### INSTRUCTIONS FOR THE TASK
Range to output from the entries below: the line containing "rw [wm, if_neg (by decide)]" through the line containing "obtain ⟨x, hx⟩". Set it down exactly, ends included, nothing else.

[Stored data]
━━━━━━
theorem accept_eq {s y : State} {code : Nat} {conn : Option (Fin 64)} {b : List Byte} (h : s.Accepts code conn b y) (hc : code ≠ 0x0F01) :
    ∃ x a tq, Handed y x b ∧ s.cmdRow code conn b true = outcomeOf (x.handover (conn.map Fin.val) b) (conn.map Fin.val) b a tq := by
  rw [cmdRow_arrives h.toArrives true]
  obtain ⟨c1, c2, c3, c4, c5, c6, c7⟩ := h.toArrives
  have hp := h.passes
  have f := offered_frame s conn b
  obtain ⟨p, q, r, fs⟩ := offered_sc s conn b
  have hm : y.mirrors = false := by
    have := h.alone
    rw [← c7]
    unfold State.mirrors State.holder at this ⊢
    rw [f.sys rfl, f.twin rfl]
    exact this
  rw [c7] at f fs
  have e1 : y.twin.releasing = none := by rw [f.twin rfl]; exact c4
  have e2 : y.sys.shelving = false := by rw [f.sys rfl]; exact c5
  have e3 : y.queued < 8 := by
    have : y.queued = s.queued := by
      unfold State.queued State.lt
      rw [fs, f.time rfl]
    rw [this]; exact c6
  unfold State.secCommand
  rw [e1, e2, if_neg (by decide), if_neg (by simp; exact e3)]
  dsimp only
  generalize us 25 = u25
  generalize (List.filter (fun t => decide (y.lt < t)) y.sc.verifying ++ [max y.lt ((List.filter (fun t => decide (y.lt < t)) y.sc.verifying).getLast?.getD y.lt) + u25]) = v
  have hp' : State.verifyCmd { y with sc := { y.sc with verifying := v } } (conn.map Fin.val) b = none := hp
  rw [hp']
  dsimp only
  generalize conn.map Fin.val = cn at *
  unfold State.acceptCmd
  rw [if_neg (by rw [c1]; exact hc)]
  dsimp only
  rw [if_neg (by decide)]
  generalize State.tt { y with sc := { y.sc with verifying := v } } = a
  generalize Quality.code _ = tq
  obtain ⟨w, hw⟩ : ∃ w : State, { y with sc := { y.sc with counters := Table.set 0 y.sc.counters (cmdKeyOf b) (cmdCounter b), verifying := v } } = w := ⟨_, rfl⟩
  have g : ({ y with sc := { y.sc with verifying := v, counters := Table.set 0 y.sc.counters (cmdKeyOf b) (cmdCounter b) } } : State) = w := hw
  rw [g]
  have fm : Frame Part.mem w (w.saveNum (0x10 + cmdKeyOf b) (cmdCounter b)) := State.saveNum_frame (by decide) (Frame.refl _ w)
  generalize w.saveNum (0x10 + cmdKeyOf b) (cmdCounter b) = w2 at *
  have wm : w2.mirrors = false := by
    have : w2.mirrors = w.mirrors := by unfold State.mirrors State.holder; rw [fm.sys rfl, fm.twin rfl]
    rw [this, ← hw]
    exact hm
  unfold State.mirrorHold
  rw [wm, if_neg (by decide)]
  unfold State.takeEffect
  dsimp only
  have wr : w2.rcd = y.rcd := by rw [fm.rcd rfl, ← hw]
  obtain ⟨x, hx⟩ : ∃ x, (w2.count 240).raise 0x200A noInst (leBytes 2 (cmdCode b) ++ leBytes 1 (cmdKeyOf b) ++ leBytes 4 (cmdCounter b)) = x := ⟨_, rfl⟩
  have fx : Frame (Part.rcd ||| Part.cnt) w2 x := by rw [← hx]; exact State.raise_frame (by decide) (State.count_frame (by decide) (Frame.refl _ w2))
  refine ⟨x, a, tq, ⟨?_, ?_, ?_⟩, ?_⟩
  · have fw : Frame Part.sc y w := by rw [← hw]; exact Frame.set_sc (by decide) id (Nat.le_refl _) (fun _ h => h) (List.prefix_refl _) (Frame.refl _ y)
    exact ((fw.mono (by decide)).trans (fm.mono (by decide))).trans (fx.mono (by decide))
  · obtain ⟨m, r, c, e⟩ := shape_of w x ((fm.mono (by decide)).trans (fx.mono (by decide)))
    refine ⟨v, m, r, c, ?_⟩
    rw [e, ← hw]
  · obtain ⟨a1, a2, a3, e⟩ := raise_rcd' (w2.count 240) 0x200A noInst (leBytes 2 (cmdCode b) ++ leBytes 1 (cmdKeyOf b) ++ leBytes 4 (cmdCounter b))
    rw [hx] at e
    have ec : (w2.count 240).rcd = w2.rcd := (State.count_frame (w := Part.cnt) (by decide) (Frame.refl _ w2)).rcd rfl
    rw [e, ec, wr]
    exact ⟨rfl,rfl,rfl,rfl,rfl,rfl,rfl,rfl⟩
  · unfold outcomeOf
    first
    | (rw [hx]; done)
    | (rw [hx]; cases (x.handover cn b).2 <;> rfl)

theorem mirror_post (s : State) (k : Nat) (body : List Byte) (h : s.mirrors = true) : (s.mirror k body).sc = s.sc ∧ (s.mirror k body).seq = s.seq ∧ (s.mirror k body).portals = s.portals ∧ (s.mirror k body).twin.held = s.twin.held ∧ (s.mirror k body).twin.mseq = (s.twin.mseq + 1) % 2 ^ 32 := by
  unfold State.mirror
  rw [h, if_pos rfl]
  dsimp only
  split <;> exact ⟨rfl,rfl,rfl,rfl,rfl⟩

theorem held_post {s y : State} {code : Nat} {conn : Option (Fin 64)} {b : List Byte} (h : s.Verified code conn b y) (hm0 : s.mirrors = true) (hc : code ≠ 0x0F01) :
    (s.cmdRow code conn b true).sc.counters = Table.set 0 s.sc.counters (cmdKeyOf b) (cmdCounter b) ∧ (∃ a tq, (s.cmdRow code conn b true).twin.held = s.twin.held ++ [((s.twin.mseq + 1) % 2 ^ 32, .command b ((conn.map Fin.val).getD 0xFFFF) a tq)]) ∧ (s.cmdRow code conn b true).seq = s.seq ∧ (s.cmdRow code conn b true).portals = s.portals := by
  rw [cmdRow_arrives h.toArrives true]
  obtain ⟨c1, c2, c3, c4, c5, c6, c7⟩ := h.toArrives
  have hp := h.passes
  have f := offered_frame s conn b
  obtain ⟨p, q, r, fs⟩ := offered_sc s conn b
  have hm : y.mirrors = true := by
    rw [← c7]
    unfold State.mirrors State.holder at hm0 ⊢
    rw [f.sys rfl, f.twin rfl]
    exact hm0
  rw [c7] at f fs
  have e1 : y.twin.releasing = none := by rw [f.twin rfl]; exact c4
  have e2 : y.sys.shelving = false := by rw [f.sys rfl]; exact c5
  have e3 : y.queued < 8 := by
    have : y.queued = s.queued := by
      unfold State.queued State.lt
      rw [fs, f.time rfl]
    rw [this]; exact c6
  unfold State.secCommand
  rw [e1, e2, if_neg (by decide), if_neg (by simp; exact e3)]
  dsimp only
  generalize us 25 = u25
  generalize (List.filter (fun t => decide (y.lt < t)) y.sc.verifying ++ [max y.lt ((List.filter (fun t => decide (y.lt < t)) y.sc.verifying).getLast?.getD y.lt) + u25]) = v
  have hp' : State.verifyCmd { y with sc := { y.sc with verifying := v } } (conn.map Fin.val) b = none := hp
  rw [hp']
  dsimp only
  generalize conn.map Fin.val = cn at *
  unfold State.acceptCmd
  rw [if_neg (by rw [c1]; exact hc)]
  dsimp only
  rw [if_neg (by decide)]
  generalize State.tt { y with sc := { y.sc with verifying := v } } = a
  generalize Quality.code _ = tq
  obtain ⟨w, hw⟩ : ∃ w : State, { y with sc := { y.sc with counters := Table.set 0 y.sc.counters (cmdKeyOf b) (cmdCounter b), verifying := v } } = w := ⟨_, rfl⟩
  have g : ({ y with sc := { y.sc with verifying := v, counters := Table.set 0 y.sc.counters (cmdKeyOf b) (cmdCounter b) } } : State) = w := hw
  rw [g]
  have fm : Frame Part.mem w (w.saveNum (0x10 + cmdKeyOf b) (cmdCounter b)) := State.saveNum_frame (by decide) (Frame.refl _ w)
  generalize w.saveNum (0x10 + cmdKeyOf b) (cmdCounter b) = w2 at *
  have wm : w2.mirrors = true := by
    have : w2.mirrors = w.mirrors := by unfold State.mirrors State.holder; rw [fm.sys rfl, fm.twin rfl]
    rw [this, ← hw]
    exact hm
  have wt : w2.twin = s.twin := by rw [fm.twin rfl, ← hw]; exact f.twin rfl
  have wc : w2.sc.counters = Table.set 0 s.sc.counters (cmdKeyOf b) (cmdCounter b) := by rw [fm.sc rfl, ← hw]; show Table.set 0 y.sc.counters _ _ = _; rw [fs]
  have ws : w2.seq = s.seq := by rw [fm.seq rfl, ← hw]; exact f.seq rfl
  have wp : w2.portals = s.portals := by rw [fm.portals rfl, ← hw]; exact f.portals rfl
  unfold State.mirrorHold
  rw [wm, if_pos rfl]
  dsimp only
  have q := mirror_post w2 3 (beBytes 1 (cmdKeyOf b) ++ beBytes 8 (cmdCounter b)) wm
  generalize w2.mirror 3 (beBytes 1 (cmdKeyOf b) ++ beBytes 8 (cmdCounter b)) = z0 at *
  exact ⟨by rw [q.1, wc], ⟨a, tq, by rw [q.2.2.2.1, q.2.2.2.2, wt]⟩, by rw [q.2.1, ws], by rw [q.2.2.1, wp]⟩

/-- What checking a critical command, storing its counter and giving its outcome write. -/
def coreParts : Nat :=
  Part.sc ||| Part.rcd ||| Part.cnt ||| Part.conns ||| Part.twin ||| Part.regs ||| Part.mem ||| Part.outs ||| Part.free

theorem State.takeEffect_keep {w : Nat} {b s : State} {cn : Option Nat} {c : List Byte} {a : TimeNs} {tq : Nat} (hw : Part.within coreParts w = true)
    (hh : ∀ x, Frame w b x → Frame w b (x.handover cn c).1) (h : Frame w b s) : Frame w b (s.takeEffect cn c a tq) := by
  unfold State.takeEffect
  dsimp only
  have k := hh _ (State.raise_frame (w := w) (code := 0x200A) (inst := noInst)
    (vals := leBytes 2 (cmdCode c) ++ leBytes 1 (cmdKeyOf c) ++ leBytes 4 (cmdCounter c)) (Part.within_trans (by decide) hw)
    (State.count_frame (i := 240) (n := 1) (Part.within_trans (by decide) hw) h))
  split
  · exact State.cmdOutcome_frame (Part.within_trans (by decide) hw) k
  · exact k

theorem State.acceptCmd_keep {w : Nat} {b s : State} {cn : Option Nat} {c : List Byte} {ok : Bool} (hw : Part.within coreParts w = true)
    (hh : ∀ x, Frame w b x → Frame w b (x.handover cn c).1) (h : Frame w b s) : Frame w b (s.acceptCmd cn c ok) := by
  unfold State.acceptCmd
  repeat' first
    | with_reducible assumption | exact Part.within_trans (by decide) hw | with_reducible refine Frame.ite ?_ ?_
    | with_reducible refine State.takeEffect_keep hw hh ?_ | with_reducible refine State.saveNum_frame ?_ ?_
    | with_reducible refine State.mirrorHold_frame ?_ ?_ ?_ | with_reducible refine State.rejectCmd_frame ?_ ?_
    | with_reducible refine State.count_frame ?_ ?_ | with_reducible refine State.cmdOutcome_frame ?_ ?_
    | with_reducible refine State.doProvision_frame ?_ ?_ | exact Nat.le_refl _ | exact fun _ k => k | exact id
    | exact List.prefix_refl _ | split | (lift_lets; intros) | with_reducible refine Frame.set_sc ?_ ?_ ?_ ?_ ?_ ?_

theorem State.secCommand_keep {w : Nat} {b s : State} {cn : Option Nat} {c : List Byte} {ok : Bool} (hw : Part.within coreParts w = true)
    (hh : ∀ x, Frame w b x → Frame w b (x.handover cn c).1) (h : Frame w b s) : Frame w b (s.secCommand cn c ok) := by
  unfold State.secCommand
  generalize us 25 = u
  repeat' first
    | with_reducible assumption | exact Part.within_trans (by decide) hw | with_reducible refine Frame.ite ?_ ?_
    | with_reducible refine State.acceptCmd_keep hw hh ?_ | with_reducible refine State.rejectCmd_frame ?_ ?_
    | exact Nat.le_refl _ | exact fun _ k => k | exact id
    | exact List.prefix_refl _ | split | (lift_lets; intros) | with_reducible refine Frame.set_sc ?_ ?_ ?_ ?_ ?_ ?_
━━━━━━
### RESPONSE BOX
  rw [wm, if_neg (by decide)]
  unfold State.takeEffect
  dsimp only
  have wr : w2.rcd = y.rcd := by rw [fm.rcd rfl, ← hw]
  obtain ⟨x, hx⟩ : ∃ x, (w2.count 240).raise 0x200A noInst (leBytes 2 (cmdCode b) ++ leBytes 1 (cmdKeyOf b) ++ leBytes 4 (cmdCounter b)) = x := ⟨_, rfl⟩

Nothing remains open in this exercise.